Yes, Cameron, Osborne, and Ryan Will Never Admit That Austerity Is Not Expansionary. Why Do You Ask?
Paul Krugman:
Night of the Living Alesina: Ah, remember the good old days of expansionary austerity?… [A]usterians seized on academic work by Alberto Alesina and Silvia Ardagna claiming that fiscal consolidation, if focused on spending cuts, would if anything lead to economic expansion…. Since then we’ve had what has to be one of the most decisive combinations of scholarly critique and real-world tests…. The IMF went about identifying austerity through an examination of actual policy, and A-A’s results were reversed. Critics showed that all of the alleged examples of expansion through austerity involved factors like currency depreciation or sharp falls in interest rates…. Osbornian policies in the UK led to stagnation; and in the euro area, well….
So you might have expected austerians to change their minds, or at least to come up with other justifications.
But no.
Both David Cameron and Paul Ryan are still preaching that old expansionary austerity religion, confidence fairy and all. This is, by the way, a fairly big deal for the Ryan budget, which… keeps the tax hikes that finance Obamacare while canceling the Medicaid expansion and exchange subsidies. The result would be a lot of fiscal drag in 2014 and 2015…. Luckily it isn’t going to happen. And a quick read of reactions suggests that the new Ryan plan is being greeted with derision rather than adulation. Is our pundits learning? A bit, maybe.
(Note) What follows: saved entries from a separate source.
/-! ## Notices and faults -/

@[simp] theorem State.raise_time (code u : Nat) : (s.raise code u).time = s.time := by unfold State.raise; split <;> rfl
@[simp] theorem State.raiseIf_time (c : Bool) (code u : Nat) : (s.raiseIf c code u).time = s.time := by cases c <;> simp [State.raiseIf]
@[simp] theorem State.raise_lastBoundary (code u : Nat) : (s.raise code u).lastBoundary = s.lastBoundary := by unfold State.raise; split <;> rfl
@[simp] theorem State.raiseIf_lastBoundary (c : Bool) (code u : Nat) : (s.raiseIf c code u).lastBoundary = s.lastBoundary := by cases c <;> simp [State.raiseIf]
@[simp] theorem State.raise_freeCount (code u : Nat) : (s.raise code u).freeCount = s.freeCount := by unfold State.raise; split <;> rfl
@[simp] theorem State.raiseIf_freeCount (c : Bool) (code u : Nat) : (s.raiseIf c code u).freeCount = s.freeCount := by cases c <;> simp [State.raiseIf]
@[simp] theorem State.raise_pending (code u : Nat) : (s.raise code u).pending = s.pending := by unfold State.raise; split <;> rfl
@[simp] theorem State.raiseIf_pending (c : Bool) (code u : Nat) : (s.raiseIf c code u).pending = s.pending := by cases c <;> simp [State.raiseIf]
@[simp] theorem State.raise_mem (code u : Nat) : (s.raise code u).mem = s.mem := by unfold State.raise; split <;> rfl
@[simp] theorem State.raiseIf_mem (c : Bool) (code u : Nat) : (s.raiseIf c code u).mem = s.mem := by cases c <;> simp [State.raiseIf]
@[simp] theorem State.raise_doms (code u : Nat) : (s.raise code u).doms = s.doms := by unfold State.raise; split <;> rfl
@[simp] theorem State.raiseIf_doms (c : Bool) (code u : Nat) : (s.raiseIf c code u).doms = s.doms := by cases c <;> simp [State.raiseIf]
@[simp] theorem State.raise_heldNum (code u : Nat) : (s.raise code u).heldNum = s.heldNum := by unfold State.raise; split <;> rfl
@[simp] theorem State.raiseIf_heldNum (c : Bool) (code u : Nat) : (s.raiseIf c code u).heldNum = s.heldNum := by cases c <;> simp [State.raiseIf]
@[simp] theorem State.raise_heldDom (code u : Nat) : (s.raise code u).heldDom = s.heldDom := by unfold State.raise; split <;> rfl
@[simp] theorem State.raiseIf_heldDom (c : Bool) (code u : Nat) : (s.raiseIf c code u).heldDom = s.heldDom := by cases c <;> simp [State.raiseIf]
@[simp] theorem State.raise_ctrl (code u : Nat) : (s.raise code u).ctrl = s.ctrl := by unfold State.raise; split <;> rfl
@[simp] theorem State.raiseIf_ctrl (c : Bool) (code u : Nat) : (s.raiseIf c code u).ctrl = s.ctrl := by cases c <;> simp [State.raiseIf]
@[simp] theorem State.raise_power (code u : Nat) : (s.raise code u).power = s.power := by unfold State.raise; split <;> rfl
@[simp] theorem State.raiseIf_power (c : Bool) (code u : Nat) : (s.raiseIf c code u).power = s.power := by cases c <;> simp [State.raiseIf]
@[simp] theorem State.raise_disc (code u : Nat) : (s.raise code u).disc = s.disc := by unfold State.raise; split <;> rfl
@[simp] theorem State.raiseIf_disc (c : Bool) (code u : Nat) : (s.raiseIf c code u).disc = s.disc := by cases c <;> simp [State.raiseIf]
@[simp] theorem State.raise_gate (code u : Nat) : (s.raise code u).gate = s.gate := by unfold State.raise; split <;> rfl
@[simp] theorem State.raiseIf_gate (c : Bool) (code u : Nat) : (s.raiseIf c code u).gate = s.gate := by cases c <;> simp [State.raiseIf]
@[simp] theorem State.raise_kerb (code u : Nat) : (s.raise code u).kerb = s.kerb := by unfold State.raise; split <;> rfl
@[simp] theorem State.raiseIf_kerb (c : Bool) (code u : Nat) : (s.raiseIf c code u).kerb = s.kerb := by cases c <;> simp [State.raiseIf]
@[simp] theorem State.raise_inputs (code u : Nat) : (s.raise code u).inputs = s.inputs := by unfold State.raise; split <;> rfl
@[simp] theorem State.raiseIf_inputs (c : Bool) (code u : Nat) : (s.raiseIf c code u).inputs = s.inputs := by cases c <;> simp [State.raiseIf]
@[simp] theorem State.raise_market (code u : Nat) : (s.raise code u).market = s.market := by unfold State.raise; split <;> rfl
@[simp] theorem State.raiseIf_market (c : Bool) (code u : Nat) : (s.raiseIf c code u).market = s.market := by cases c <;> simp [State.raiseIf]
@[simp] theorem State.raise_queues (code u : Nat) : (s.raise code u).queues = s.queues := by unfold State.raise; split <;> rfl
@[simp] theorem State.raiseIf_queues (c : Bool) (code u : Nat) : (s.raiseIf c code u).queues = s.queues := by cases c <;> simp [State.raiseIf]
@[simp] theorem State.raise_square (code u : Nat) : (s.raise code u).square = s.square := by unfold State.raise; split <;> rfl
@[simp] theorem State.raiseIf_square (c : Bool) (code u : Nat) : (s.raiseIf c code u).square = s.square := by cases c <;> simp [State.raiseIf]
@[simp] theorem State.raise_cal (code u : Nat) : (s.raise code u).cal = s.cal := by unfold State.raise; split <;> rfl
@[simp] theorem State.raiseIf_cal (c : Bool) (code u : Nat) : (s.raiseIf c code u).cal = s.cal := by cases c <;> simp [State.raiseIf]
@[simp] theorem State.raise_link (code u : Nat) : (s.raise code u).link = s.link := by unfold State.raise; split <;> rfl
@[simp] theorem State.raiseIf_link (c : Bool) (code u : Nat) : (s.raiseIf c code u).link = s.link := by cases c <;> simp [State.raiseIf]
@[simp] theorem State.raise_sec (code u : Nat) : (s.raise code u).sec = s.sec := by unfold State.raise; split <;> rfl
@[simp] theorem State.raiseIf_sec (c : Bool) (code u : Nat) : (s.raiseIf c code u).sec = s.sec := by cases c <;> simp [State.raiseIf]
@[simp] theorem State.raise_flash (code u : Nat) : (s.raise code u).flash = s.flash := by unfold State.raise; split <;> rfl
@[simp] theorem State.raiseIf_flash (c : Bool) (code u : Nat) : (s.raiseIf c code u).flash = s.flash := by cases c <;> simp [State.raiseIf]
@[simp] theorem State.raise_loader (code u : Nat) : (s.raise code u).loader = s.loader := by unfold State.raise; split <;> rfl
@[simp] theorem State.raiseIf_loader (c : Bool) (code u : Nat) : (s.raiseIf c code u).loader = s.loader := by cases c <;> simp [State.raiseIf]
@[simp] theorem State.raise_recov (code u : Nat) : (s.raise code u).recov = s.recov := by unfold State.raise; split <;> rfl
@[simp] theorem State.raiseIf_recov (c : Bool) (code u : Nat) : (s.raiseIf c code u).recov = s.recov := by cases c <;> simp [State.raiseIf]
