-- ==== Sys2Proof/WellFormed.lean ====
section
/-! DEFINITION. Well-formed commands: operands as wide as the objects, records and lines that carry them. -/

namespace Sys2Proof

/-- Whether an integer fits `w` bits in two's complement. -/
def fitsInt (w : Nat) (x : Int) : Bool := decide (-(2 ^ (w - 1) : Nat) ≤ x ∧ x < (2 ^ (w - 1) : Nat))

/-- Whether a package's fixed-size fields have their sizes and its pinned range of routes starts within the table (Tables 17-2, 18-1, 18-2; R198). -/
def phaseWf : FoePhase → Bool
  | .begin => true
  | .finish p => decide (p.name.length ≤ 32 ∧ p.header.length ≤ 256 ∧ p.placements.length ≤ 3) &&
      (match p.pinned with
        | some off => decide (off < 33554432)
        | none => true)

/-- Whether a surface patch holds at most 4,096 pixels (R52). -/
def patchWf : DeliveryTurn → Bool
  | .queue _ => true
  | .patch r => decide (r.w * r.h ≤ 4096)

/-- Whether a command is well-formed: written values fit their objects, data fits the transfer that carries it (R34, R88, R281,
R336), measured values fit the objects that show them (Tables 14-6, 14-8), and a packet's last bit comes no earlier than its
header. -/
def Instr.wf : Instr → Bool
  | .inputPowerValid => true
  | .dieBringupDone _ => true
  | .autoload _ => true
  | .inputVoltageExcursion _ mv => decide (mv ≤ 40000)
  | .inputBelowHoldUp _ mv => decide (mv ≤ 40000)
  | .inputRestored _ mv => decide (mv ≤ 40000)
  | .inputBelowLodgeSupply _ => true
  | .regulatorOutOfRegulation _ => true
  | .thermalCapTick _ junction plate => fitsInt 16 junction && fitsInt 16 plate
  | .thermalShutdown _ junction plate => fitsInt 16 junction && fitsInt 16 plate
  | .lodgeSupervisorTimeout _ => true
  | .slotBoundary => true
  | .timeSourceWrite _ _ v => decide (v < 256)
  | .timeSourceSample _ _ => true
  | .timeSourceLost _ => true
  | .holdoverLimitExpiry _ => true
  | .syncOutEdge _ => true
  | .syncOutPulseEnd _ => true
  | .portEnable _ _ _ v => decide (v < 256)
  | .clearLost _ _ _ => true
  | .reAnchor _ _ _ => true
  | .csi2PacketHeader t _ h => decide (t ≤ h.arrival)
  | .eventWord _ _ _ => true
  | .framePacket _ _ _ => true
  | .payloadCrcCheck _ _ _ => true
  | .rateTrimWindowEnd _ _ => true
  | .hotWindowEnd _ _ => true
  | .coldTimeExpiry _ _ => true
  | .surfaceLineWriteback _ _ => true
  | .governorTick _ => true
  | .gateDeliveryFlit _ turn => patchWf turn
  | .i3cTransfer _ _ _ _ => true
  | .i3cTransferComplete _ _ _ data => decide (data.length ≤ 32)
  | .inBandInterrupt _ _ _ _ => true
  | .triggerInputEdge _ _ _ => true
  | .kerbDecayTick _ _ => true
  | .coarseCode _ _ _ => true
  | .kerbPulseEnd _ _ => true
  | .kerbInhibitEnd _ _ => true
  | .ruleEnable _ _ _ v => decide (v < 256)
  | .latchClear _ _ _ v => decide (v < 256)
  | .channelEnable _ _ _ v => decide (v < 256)
  | .customFirWrite _ _ _ _ => true
  | .modulatorOverload _ _ _ => true
  | .decimatedSample _ _ _ _ => true
  | .settlingDone _ _ => true
  | .offsetCalPeriod _ _ _ => true
  | .slotBlockWrite _ _ => true
  | .blockComplete _ _ => true
  | .inertialReadTrigger _ _ => true
  | .inertialReadComplete _ _ data => decide (data.length ≤ 28)
  | .drdySilence _ _ => true
  | .encoderEdge _ _ _ _ => true
  | .indexEdge _ _ => true
  | .encoderCommand _ _ _ v => decide (v < 256)
  | .encoderLineFault _ _ => true
  | .encoderLineRestore _ _ => true
  | .bundleIssue _ _ => true
  | .agWaitRelease _ _ _ => true
  | .agCompletionPost _ _ _ => true
  | .transactionIssue _ _ _ acc => !acc.write || decide (acc.data.length = acc.bytes)
  | .transactionResponse _ _ _ _ => true
  | .postArrival _ _ => true
  | .waitRelease _ _ => true
  | .tileWake _ _ => true
  | .inputMarkAutoRaise _ _ => true
  | .stepOpen _ _ => true
  | .stepRelease _ _ => true
  | .stepDoneReport _ _ => true
  | .spikeMessage _ _ => true
  | .routeCacheMissResponse _ _ _ => true
  | .sramScrub _ _ _ _ => true
  | .lagPublish _ => true
  | .voltageLoopTick _ _ _ _ => true
  | .guardCanaryError _ _ => true
  | .deltaAudit _ _ layer _ => decide (layer < 256)
  | .forceExact _ _ _ v => decide (v < 256)
  | .contextStart _ _ _ => true
  | .contextPause _ _ _ => true
  | .contextPauseDone _ _ => true
  | .contextResume _ _ _ => true
  | .contextStop _ _ _ => true
  | .contextUnload _ _ _ => true
  | .measurementFiled _ _ => true
  | .feedWord _ => true
  | .feedWindowRefresh _ => true
  | .slotClose _ => true
  | .slotDeadline _ => true
  | .egoSettle _ => true
  | .egoCausalPublish _ => true
  | .fusionStart _ => true
  | .fusionEnd _ => true
  | .referenceReset _ _ v => decide (v < 256)
  | .projectionSetWrite _ _ _ sub _ => decide (sub.val ≠ 0)
  | .sensorRestore _ _ _ v => decide (v < 256)
  | .degradationReset _ _ v => decide (v < 256)
  | .waitLimitLoopTick _ => true
  | .refractoryLearnWindowEnd _ _ => true
  | .biasWindowEnd _ _ => true
  | .timeOffsetWindowEnd _ _ _ peak => decide (peak ≤ 256)
  | .extrinsicWindowEnd _ _ rotation translation => decide (rotation.length = 3 ∧ translation.length = 3)
  | .scaleWindowEnd _ => true
  | .calibrationRestart _ _ v => decide (v < 256)
  | .calibrationSave _ _ v => decide (v < 256)
  | .linkDeskewCorrection _ _ _ => true
  | .chaivoPortEnable _ _ _ v => decide (v < 256)
  | .retrainStored _ _ _ => true
  | .retrainFull _ _ _ => true
  | .trainingComplete _ _ => true
  | .trainingStallNotice _ _ => true
  | .downRetryTimer _ _ => true
  | .blockLockLoss _ _ => true
  | .sfpInsertion _ _ ident => decide (ident.length = 96)
  | .sfpOvercurrent _ _ => true
  | .flitHeader _ _ _ => true
  | .flitTrailer _ _ payload _ => decide (payload.length % 64 = 0)
  | .flitAckReceived _ _ _ _ _ => true
  | .nakReceived _ _ _ => true
  | .retryTimeout _ _ => true
  | .linkBlock _ _ _ => true
  | .timingBlockSend _ _ => true
  | .timingBlockReceive _ _ _ _ => true
  | .timeMessageSend _ _ => true
  | .time _ _ _ _ => true
  | .hello _ _ _ _ => true
  | .link _ _ _ => true
  | .read _ _ _ => true
  | .write _ _ _ _ => true
  | .writePosted _ _ _ _ => true
  | .pull _ _ _ => true
  | .readResp _ _ _ => true
  | .writeAck _ _ => true
  | .pullResp _ _ _ => true
  | .errorResp _ _ => true
  | .kerbPostMessage _ _ _ => true
  | .echo _ _ _ => true
  | .echoReply _ _ => true
  | .responseTimeout _ _ => true
  | .hostModeFrame _ _ _ _ => true
  | .streetMapWrite _ _ _ _ => true
  | .streetMapSwap _ => true
  | .mapFlashMirror _ => true
  | .resultRecordEntry _ _ => true
  | .batchTailTimeout _ _ => true
  | .queueStallNotice _ _ => true
  | .commitTargetUnload _ => true
  | .provocationItem _ _ item => decide (0 < item.bytes.length)
  | .provocationSwapTimeout _ _ => true
  | .dramScrub _ _ => true
  | .goReady _ _ => true
  | .goRun _ _ => true
  | .goStandby _ _ => true
  | .halt _ _ => true
  | .restart _ _ => true
  | .transitionComplete _ => true
  | .claimTake _ _ => true
  | .claimRelease _ _ => true
  | .dictionaryWrite _ _ _ _ _ _ => true
  | .sync0Event _ => true
  | .ethercatStateRequest _ _ _ => true
  | .fieldLoss _ => true
  | .storeParameters _ _ v => decide (v < 4294967296)
  | .restoreDefaultParameters _ _ v => decide (v < 4294967296)
  | .parameterMirrorWrite _ => true
  | .numberOfErrorsClear _ _ v => decide (v < 256)
  | .statusAcknowledge _ _ v => decide (v < 256)
  | .sessionChallenge _ _ => true
  | .sessionResponse _ _ _ => true
  | .sessionClose _ _ v => decide (v < 256)
  | .sessionTimeout _ _ => true
  | .roleKeyWrite _ _ _ _ => true
  | .packageKeysWrite _ _ _ => true
  | .accessRightsWrite _ _ _ => true
  | .dramFirewallWrite _ _ _ => true
  | .portFiltersWrite _ _ _ => true
  | .debugLockWrite _ _ v => decide (v < 256)
  | .debugReadData _ _ => true
  | .certifiedEnter _ _ => true
  | .certifiedLeave _ _ => true
  | .trngTestFail _ => true
  | .trngRetest _ _ => true
  | .firmwareFoeWrite _ _ => true
  | .packageFoeWrite _ _ phase => phaseWf phase
  | .load _ _ => true
  | .loadComplete _ => true
  | .commit _ _ => true
  | .erase _ _ => true
  | .builtInTest _ _ v => decide (v < 256)
  | .builtInTestDone _ results _ => results.all (fun r => decide (r.1 < 64))
  | .ledgerClear _ _ v => decide (v < 256)
  | .tallySample _ => true
  | .tallyExpiry _ => true
  | .fenceComplete _ => true
  | .fenceTimeout _ => true
  | .ledgerReadTimeout _ _ => true
  | .ledgerWritten _ => true
  | .resetRelease _ => true
  | .resetDone _ => true
  | .resetDoneTimeout _ => true
  | .dramRetrainFail _ => true
  | .ledgerFlashCopyDone _ _ => true
  | .suspectReplayStart _ => true
  | .replayRangeDone _ => true
  | .replaySliceExpiry _ => true
  | .replayHang _ => true
  | .returnToService _ => true
  | .supplyTapOvercurrent _ _ => true
  | .producerHeartbeat _ => true
  | .ethercatFrame _ rx => decide (rx.length ≤ 256)
  | .canFdFrame _ => true
  | .modulePowerCycleEnd => true
  | .weightSwapComplete _ _ => true
  | .imageRewriteDone _ _ => true
  | .linkBlockSend _ _ => true
  | .tagReuseExpiry _ _ => true
  | .auditLogFlashMirror _ => true

/-- A well-formed command. -/
abbrev WellFormed (c : Instr) : Prop := c.wf = true

end Sys2Proof
end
The way we put it back in the early 1990s was like this:
(a) Credible commitments to future deficit reduction were expansionary to the extent that they led to (b) rational expectations that the central bank would make short-term interest rates in the future lower which led to lower long-term interest rates now, or (c ) irrational beliefs that the central bank would make short-term interest rates in the future lower which led to lower long-term interest rates now; and (d) current-year deficit reduction could be expansionary to the extent that it boosted the credibility of the commitment to (a) and thus to (b) or (c ) as long as (e) its current-year direct depressing effect on demand was not too large.
This seemed to us to fit the circumstances of the early 1990s. It does not fit circumstances now.